We skipped town on June 18th for the Pacific Northwest. We were experiencing painful heat indices when we left. And we returned on the 23rd, to much more pleasant temperatures. And we left Washington just before their brutal heat wave arrived, as it turned out. The moral to the story, as ever, if you hear we’re traveling somewhere and you are similarly interested in the place, go early or reschedule. Something always pops up in those places while we are there or just after.

The government fell in Italy while we were there once. Sure, you say, that’s because it was Thursday. And you’re right! And, what’s more, no one even noticed. But there were also austerity protests and riots in the streets of Greece while we were there in that same trip. The Yankee was in Thailand during the 2010 uprising — 70 or so killed and hundreds wounded. She also went to South Korea during the last round of saber rattling. We routinely beat big storms out of somewhere we’re visiting. I’m not saying we caused Brexit or wild fires in Alaska, but they are at least coincidences.

These stories, and there are a lot of stories like this, have all been derived by tourist-type trips. I stopped following chaos in-person years ago after I left the news. (I deleted five sentences with one ancient anecdote here that can best be summed up as: I miss it, conditionality.)

So here we are. Taking careful mini-vacations like people do — or used to do, or like vaccinated people do, or whatever. And wherever we go, something like this follows soon after. The Smith effect and recency bias are very real. Witness these oppressive heatwaves in a part of the country that’s probably just not prepared for them.

But when we were there during the first part of last week, it was lovely. The area was uncrowded, the scenery inspiring, the forecast each day was derived straight from the Chamber of Commerce.

And if you just walk that direction, you’ll be on the beach.

The paths and sidewalks and parking lots were all clean. You don’t notice it until you do, and then you can’t not notice it. You might not want to live there, but they make a great effort to make you want to come back and visit. (They are successful at this. Were it not for the layover and a long flight I’d say we should go again tomorrow.) This is the path that we ran on by the Pacific Coast. I ran about eight miles on this thing.

We touched on the Bell Overlook last week. There’s a brief beginner’s trail to it. You’re not there for the trail. You’re there for the interpretation.

Gymnasts. They just can’t help themselves from interpreting things. She’s even got her toes pointed there. I checked.

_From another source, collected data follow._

-- ==== Sys2Proof/Tests/Slice0.lean ====
section
/-! SUPPORT. Tests: words from R90 and R91, vectors of 95_test_vectors.md, and for each statement with hypotheses a witness
that meets them (named witness_ and the statement's name). -/

namespace Sys2Proof.Tests

open Sys2Proof.Machine

/-! ### The test states -/

/-- The reset state with these inputs. -/
def idle (es : List Event) : State := { State.reset with inputs := es }

/-- A state with the word `w` pending and these inputs. -/
def busyWith (w : Word) (es : List Event) : State := { State.reset with pend := some w, inputs := es }

/-- `s` with the key `k` loaded. -/
def withKey (k : Word) (s : State) : State :=
  { s with keyin := k, akey := k, sk := keySchedule s.cfg.ksStep k, keyValid := true }

/-- `s` with the message `bs`. -/
def withMsg (bs : List Byte) (s : State) : State := { s with mbuf := Memory.setMany [] 0 bs, mlen := bs.length }

/-- A test of the next state; false of a fault or a refusal. -/
def answers (o : Host.Outcome State Fault Refusal) (p : State → Bool) : Bool :=
  match o with
  | .next t => p t
  | .fault _ => false
  | .refused _ => false

/-- The default BASE (R6). -/
def b0 : Nat := 0x40000000

/-- "Hello, World!" padded (S1). -/
def helloPadded : List Byte :=
  [0x48, 0x65, 0x6C, 0x6C, 0x6F, 0x2C, 0x20, 0x57, 0x6F, 0x72, 0x6C, 0x64, 0x21, 0x03, 0x03, 0x03]

/-- Its ciphertext under the key 1A2B3C4D (V-MSG-1). -/
def helloCipher : List Byte :=
  [0x2F, 0x19, 0x1C, 0x77, 0x6D, 0x7F, 0x14, 0xDE, 0x44, 0x25, 0x3E, 0x23, 0x2B, 0x48, 0x35, 0xC6]

/-! ### Well-formedness: each check refuses an ill-formed term -/

theorem test_wf_reserved_bit : WellFormed.reservedClear 0x00000100#32 = false ∧ WellFormed.word 0x00000101#32 = false := by
  decide

theorem test_wf_opcode : WellFormed.opcodeDefined 0x0000000A#32 = false ∧ WellFormed.word 0x0000000A#32 = false ∧
    WellFormed.word 0x00000009#32 = true := by
  decide

theorem test_wf_base : Config.legal { Config.testDefault with base := 0x40000004 } = false := by decide

theorem test_wf_mbuf_multiple : Config.legal { Config.testDefault with mbufBytes := 1020 } = false := by decide

theorem test_wf_mbuf_range : Config.legal { Config.testDefault with mbufBytes := 8 } = false ∧
    Config.legal { Config.testDefault with mbufBytes := 65544 } = false ∧
    Config.legal { Config.testDefault with mbufBytes := 16 } = true ∧
    Config.legal { Config.testDefault with mbufBytes := 65536 } = true := by
  decide

theorem test_wf_memory : ¬ Memory.wf [(1, 0#8), (1, 0#8)] ∧ ¬ Memory.within 16 [(16, 0#8)] := by decide

/-! ### Decoding: RSV [31:8] then OPCODE [7:0], bit by bit (R90, R91) -/

theorem test_decode_nop : decode 0b00000000000000000000000000000000#32 = .ok .nop := by decide

theorem test_decode_loadkey : decode 0b00000000000000000000000000000001#32 = .ok .loadkey := by decide

theorem test_decode_roundf : decode 0b00000000000000000000000000000010#32 = .ok .roundf := by decide

theorem test_decode_encb : decode 0b00000000000000000000000000000011#32 = .ok .encb := by decide

theorem test_decode_decb : decode 0b00000000000000000000000000000100#32 = .ok .decb := by decide

theorem test_decode_pad : decode 0b00000000000000000000000000000101#32 = .ok .pad := by decide

theorem test_decode_unpad : decode 0b00000000000000000000000000000110#32 = .ok .unpad := by decide

theorem test_decode_split : decode 0b00000000000000000000000000000111#32 = .ok .split := by decide

theorem test_decode_encbuf : decode 0b00000000000000000000000000001000#32 = .ok .encbuf := by decide

theorem test_decode_decbuf : decode 0b00000000000000000000000000001001#32 = .ok .decbuf := by decide

/-- V-CTL-2: the reserved words. -/
theorem test_decode_refuses : decode 0b00000000000000000000000000001010#32 = .error .reservedOpcode ∧
    decode 0b00000000000000000000000100000001#32 = .error .reservedBits := by
  decide

theorem test_table_word : decodeTableWord 32 8 = some .encbuf ∧ decodeTableWord 32 10 = none := by decide

/-! ### Commands -/

/-- V-CTL-1: NOP after a completion with ERRCODE = 6. -/
theorem test_nop : answers (exec .nop { State.reset with errCode := .emptyInput }) (fun t => t.statusWord == 0x00000002#32) =
    true := by
  decide

/-- V-KS-2: some subkeys, and STATUS. -/
theorem test_loadkey : answers (exec .loadkey { State.reset with keyin := 0x1A2B3C4D#32 }) (fun t =>
    t.sk[1] == 0x1A2D1E8D#32 && t.sk[15] == 0x1A477E0D#32 && t.statusWord == 0x00000006#32) = true := by
  decide

/-- V-KS-3: the schedule wraps. -/
theorem test_loadkey_wraps : answers (exec .loadkey { State.reset with keyin := 0xFFFFFFFF#32 }) (fun t =>
    t.sk[0] == 0xFFFFFFFF#32 && t.sk[1] == 0x0001E23F#32 && t.sk[15] == 0x001C41BF#32) = true := by
  decide

/-- V-F-6. -/
theorem test_roundf : answers (exec .roundf { State.reset with din0 := 0x6F2C2057#32, din1 := 0x1A2B3C4D#32, dout1 := 7#32 })
    (fun t => t.dout0 == 0x7F2F3C5F#32 && t.dout1 == 0#32) = true := by
  decide

/-- V-ENC-3. -/
theorem test_encb : answers (exec .encb (withKey 0x1A2B3C4D#32 { State.reset with din0 := 0x48656C6C#32, din1 := 0x6F2C2057#32 }))
    (fun t => t.dout0 == 0x2F191C77#32 && t.dout1 == 0x6D7F14DE#32) = true := by
  decide

/-- V-ENC-9. -/
theorem test_encb_no_key : answers (exec .encb { State.reset with dout0 := 5#32 })
    (fun t => t.dout0 == 5#32 && t.statusWord == 0x00000402#32) = true := by
  decide

/-- V-DEC-3. -/
theorem test_decb : answers (exec .decb (withKey 0x1A2B3C4D#32 { State.reset with din0 := 0x2F191C77#32, din1 := 0x6D7F14DE#32 }))
    (fun t => t.dout0 == 0x48656C6C#32 && t.dout1 == 0x6F2C2057#32) = true := by
  decide

/-- V-DEC-1: DECB is not ENCB. -/
theorem test_decb_zero : answers (exec .decb (withKey 0#32 State.reset))
    (fun t => t.dout0 == 0x00065080#32 && t.dout1 == 0x00183000#32) = true := by
  decide

/-- V-PAD-5. -/
theorem test_pad : answers (exec .pad (withMsg (helloPadded.take 13) State.reset))
    (fun t => t.mlen == 16 && t.message == helloPadded) = true := by
  decide

/-- V-PAD-7. -/
theorem test_pad_capacity : answers (exec .pad { State.reset with mlen := 1024 })
    (fun t => t.mlen == 1024 && t.mbuf == [] && t.statusWord == 0x00000502#32) = true := by
  decide

/-- V-UNPAD-4: k > MLEN. -/
theorem test_unpad_lenient : answers (exec .unpad (withMsg [1, 2, 5] State.reset))
    (fun t => t.mlen == 0 && t.errCode == .ok && t.mbuf == [(0, 1), (1, 2), (2, 5)]) = true := by
  decide

/-- V-UNPAD-5s. -/
theorem test_unpad_strict : answers (exec .unpad (withMsg (helloPadded.set 13 1) { State.reset with strictPad := true }))
    (fun t => t.mlen == 16 && t.errCode == .invalidPadding) = true := by
  decide

/-- V-SPLIT-2. -/
theorem test_split : answers (exec .split { State.reset with mlen := 13 }) (fun t => t.frameinfo == 0x00050002#32) = true := by
  decide

/-- V-SPLIT-2s. -/
theorem test_split_strict : answers (exec .split { State.reset with mlen := 13, strictSplit := true })
    (fun t => t.frameinfo == 0#32 && t.errCode == .truncatedInput) = true := by
  decide

/-- V-MSG-1. -/
theorem test_encbuf : answers (exec .encbuf (withKey 0x1A2B3C4D#32 (withMsg helloPadded State.reset)))
    (fun t => t.message == helloCipher && t.frameinfo == 0x00080002#32) = true := by
  decide

/-- V-MSG-6: NO_KEY before the length check. -/
theorem test_encbuf_no_key : answers (exec .encbuf { State.reset with mlen := 13 }) (fun t => t.errCode == .noKey) = true := by
  decide

/-- V-MSG-1d. -/
theorem test_decbuf : answers (exec .decbuf (withKey 0x1A2B3C4D#32 (withMsg helloCipher State.reset)))
    (fun t => t.message == helloPadded && t.frameinfo == 0x00080002#32) = true := by
  decide

/-- V-MSG-5 and V-MSG-5s. -/
theorem test_decbuf_length : answers (exec .decbuf (withKey 0#32 { State.reset with mlen := 12 }))
      (fun t => t.errCode == .invalidBlockSize) = true ∧
    answers (exec .decbuf (withKey 0#32 { State.reset with mlen := 12, strictSplit := true }))
      (fun t => t.errCode == .truncatedInput) = true := by
  decide

/-! ### Steps and transactions -/

/-- The host's placing of a table word: the next step completes it. -/
theorem test_withFetchWord : answers (step (State.reset.withFetchWord 32 1)) (fun t => t.keyValid && t.inputs == []) = true := by
  decide

/-- V-CTL-2. -/
theorem test_bad_command : answers (busyWith 0x80000003#32 []).engineTurn (fun t => t.statusWord == 0x00000702#32) = true := by
  decide

/-- V-CTL-3. -/
theorem test_busy_write : answers (step (busyWith 1#32 [.write (b0 + 0x018) .word 9#32]))
    (fun t => t.keyin == 0#32 && t.werr && t.pend == some 1#32 && t.replies == [.write .ok]) = true := by
  decide

/-- V-CTL-4. -/
theorem test_mlen_too_long : answers (step (idle [.write (b0 + 0x01C) .word 1025#32]))
    (fun t => t.mlen == 0 && t.werr && t.replies == [.write .ok]) = true := by
  decide

/-- V-CTL-5 and V-CTL-8. -/
theorem test_bus_errors : answers (step (idle [.read (b0 + 0x1000) .half])) (fun t => t.replies == [.read .error 0#32]) = true ∧
    answers (step (idle [.read (b0 + 0x1001) .word])) (fun t => t.replies == [.read .error 0#32]) = true := by
  decide

/-- V-CTL-9. -/
theorem test_param : answers (step (idle [.read (b0 + 0x004) .word])) (fun t => t.replies == [.read .ok 0x00800810#32]) =
    true := by
  decide

/-- V-CTL-10: the lanes are big-endian. -/
theorem test_word_lanes : answers (step (idle [.write (b0 + 0x1000) .word 0x11223344#32]))
    (fun t => t.mbuf == [(0, 0x11), (1, 0x22), (2, 0x33), (3, 0x44)]) = true := by
  decide

/-- V-CTL-11. -/
theorem test_byte_lane : answers (step (idle [.write (b0 + 0x1005) .byte 0xABCD#32])) (fun t => t.mbuf == [(5, 0xCD)]) = true := by
  decide

/-- V-CTL-12. -/
theorem test_status_write :
    answers (step { idle [.write (b0 + 0x010) .word 0x0000000A#32] with done := true, werr := true, keyValid := true })
      (fun t => t.statusWord == 0x00000004#32) = true := by
  decide

/-- V-RST-2: CTRL = 0 and not 7. -/
theorem test_soft_reset : answers (step (withKey 5#32 (busyWith 3#32 [.write (b0 + 0x00C) .word 0x80000007#32])))
    (fun t => t.ctrlWord == 0#32 && t.statusWord == 0#32 && t.pend == none && t.sk[3] == 0#32) = true := by
  decide

/-- The first transactions of program P1: `setkey 0x1A2B3C4D`. -/
theorem test_setkey_expands : (Stmt.setkey 0x1A2B3C4D#32).expand b0 =
    [.write (b0 + 0x018) .word 0x1A2B3C4D#32, .write (b0 + 0x014) .word 1#32, .poll] := by
  decide

/-- R184: host encrypt of one byte, as transactions. -/
theorem test_hostEncrypt_expands : expandProgram b0 (hostEncrypt [0x41]) =
    [.write (b0 + 0x1000) .byte 0x41#32, .write (b0 + 0x01C) .word 1#32, .write (b0 + 0x014) .word 5#32, .poll,
      .write (b0 + 0x014) .word 8#32, .poll, .read (b0 + 0x01C) .word] := by
  decide

/-! ### Witnesses: encoding and steps -/

theorem witness_DecodeAndEncodeAgree : Instr.wellFormed .decbuf = true ∧ decode 0x00000009#32 = .ok .decbuf := by decide

theorem witness_OtherWordsCompleteWithBadCommand :
    (busyWith 0x0000000A#32 []).pend = some 0x0000000A#32 ∧ 0x0A ≤ ((0x0000000A#32).extractLsb' 0 8).toNat ∧
    (busyWith 0x00000100#32 []).pend = some 0x00000100#32 ∧ (0x00000100#32).extractLsb' 8 24 ≠ 0#24 := by
  decide

theorem witness_StepRunsThePendingCommand :
    (busyWith 9#32 [.engine]).pend = some 9#32 ∧ decode 9#32 = .ok .decbuf ∧ Instr.wellFormed .decbuf = true ∧
    (busyWith 9#32 [.engine]).inputs = .engine :: [] ∧ (busyWith 9#32 []).pend = some 9#32 ∧
    (busyWith 9#32 []).inputs = [] := by
  decide

theorem witness_IdleCommandWriteIssues :
    (idle [.write (b0 + 0x014) .word 3#32]).busy = false ∧
    (idle [.write (b0 + 0x014) .word 3#32]).inputs = .write (State.reset.cfg.base + 0x014) .word 3#32 :: [] := by
  decide

theorem witness_BusyCommandWriteIsDropped :
    (busyWith 1#32 [.write (b0 + 0x014) .word 3#32]).pend = some 1#32 ∧
    (busyWith 1#32 [.write (b0 + 0x014) .word 3#32]).inputs = .write (State.reset.cfg.base + 0x014) .word 3#32 :: [] := by
  decide

/-- A completion that changes KEYVALID, and one of a word that selects no command. -/
theorem witness_CompletionUpdatesStatus :
    (busyWith 1#32 []).pend = some 1#32 ∧ decode 1#32 = .ok .loadkey ∧
    answers (busyWith 1#32 []).engineTurn (fun t => t.keyValid != (busyWith 1#32 []).keyValid) = true ∧
    (busyWith 0x0A#32 []).pend = some 0x0A#32 ∧ decode 0x0A#32 = .error .reservedOpcode := by
  decide

theorem witness_RaisingChangesOnlyStatus :
    answers (exec .encb State.reset) (fun t => t.errCode != .ok) = true ∧ (busyWith 0x0A#32 []).pend = some 0x0A#32 ∧
    answers (busyWith 0x0A#32 []).engineTurn (fun t => t.errCode != .ok) = true := by
  decide

theorem witness_ErrorCodesInCheckOrder :
    (busyWith 0x100#32 []).pend = some 0x100#32 ∧ decode 0x100#32 = .error .reservedBits := by
  decide

theorem witness_OperandsAreStableWhileBusy :
    (busyWith 3#32 [.write (b0 + 0x00C) .word 7#32]).busy = true ∧
    (busyWith 3#32 [.write (b0 + 0x00C) .word 7#32]).inputs = .write (State.reset.cfg.base + 0x00C) .word 7#32 :: [] ∧
    (Event.write (b0 + 0x00C) .word 7#32) ≠ .engine ∧ (Event.write (b0 + 0x00C) .word 7#32) ≠ .rst ∧
    (7#32).getLsbD 31 = false := by
  decide

theorem witness_CmdStatementRunsItsCommand : State.reset.busy = false := by decide

/-! ### Witnesses: reset and the invariant -/

theorem witness_HardwareResetSetsResetValues : (busyWith 3#32 [.rst]).inputs = .rst :: [] := by decide

theorem witness_SoftResetEqualsHardwareReset :
    (0x80000000#32).getLsbD 31 = true ∧
    (busyWith 3#32 [.write (b0 + 0x00C) .word 0x80000000#32]).inputs =
      .write (State.reset.cfg.base + 0x00C) .word 0x80000000#32 :: [] := by
  decide

/-- A state with a key, a message up to the capacity and a FRAMEINFO, which is not the reset state. -/
theorem witness_StepKeepsInvariant :
    ∃ s t : State, s.Inv ∧ step s = .next t ∧ s.mlen = s.cfg.mbufBytes ∧ s.keyValid = true ∧ s.nframes = 128 ∧ t ≠ s := by
  refine ⟨withKey 5#32 { busyWith 7#32 [.engine] with
    mbuf := [(3, 1#8), (1023, 9#8)], mlen := 1024, frameinfo := 0x00080080#32 }, _, ?_, rfl, rfl, rfl, by decide, by decide⟩
  refine ⟨by decide, ⟨by decide, by decide⟩, Nat.le_refl _, ?_, ?_⟩
  · intro i
    revert i
    decide
  · refine ⟨by decide, by decide, by decide, by decide⟩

The trail is paved and short, but it’s always a wonder to walk through the woods in the Pacific Northwest.

The view is what you’re there for, and it does not disappoint. And if you didn’t see this last week on the site what have you been doing with your time on the Internet? You need to catch up on the catching up because it is really important that you are caught up.

There are a few small battery positions on the trail. They command great views of the Pacific.

But the view inside was even better.

Is it still a photobomb if it is deliberate, rehearsed and several versions are taken?

We’ll have to find that out another day, but not tomorrow. Tomorrow, we’re going to check out the lighthouses. (I’ve charted this out, I’m getting at least two more days of blog posts out of this trip. Go to that part of the world if you can get a chance, is what I’m saying. It’s a pleasant experience. But wait for this heat wave to pass.)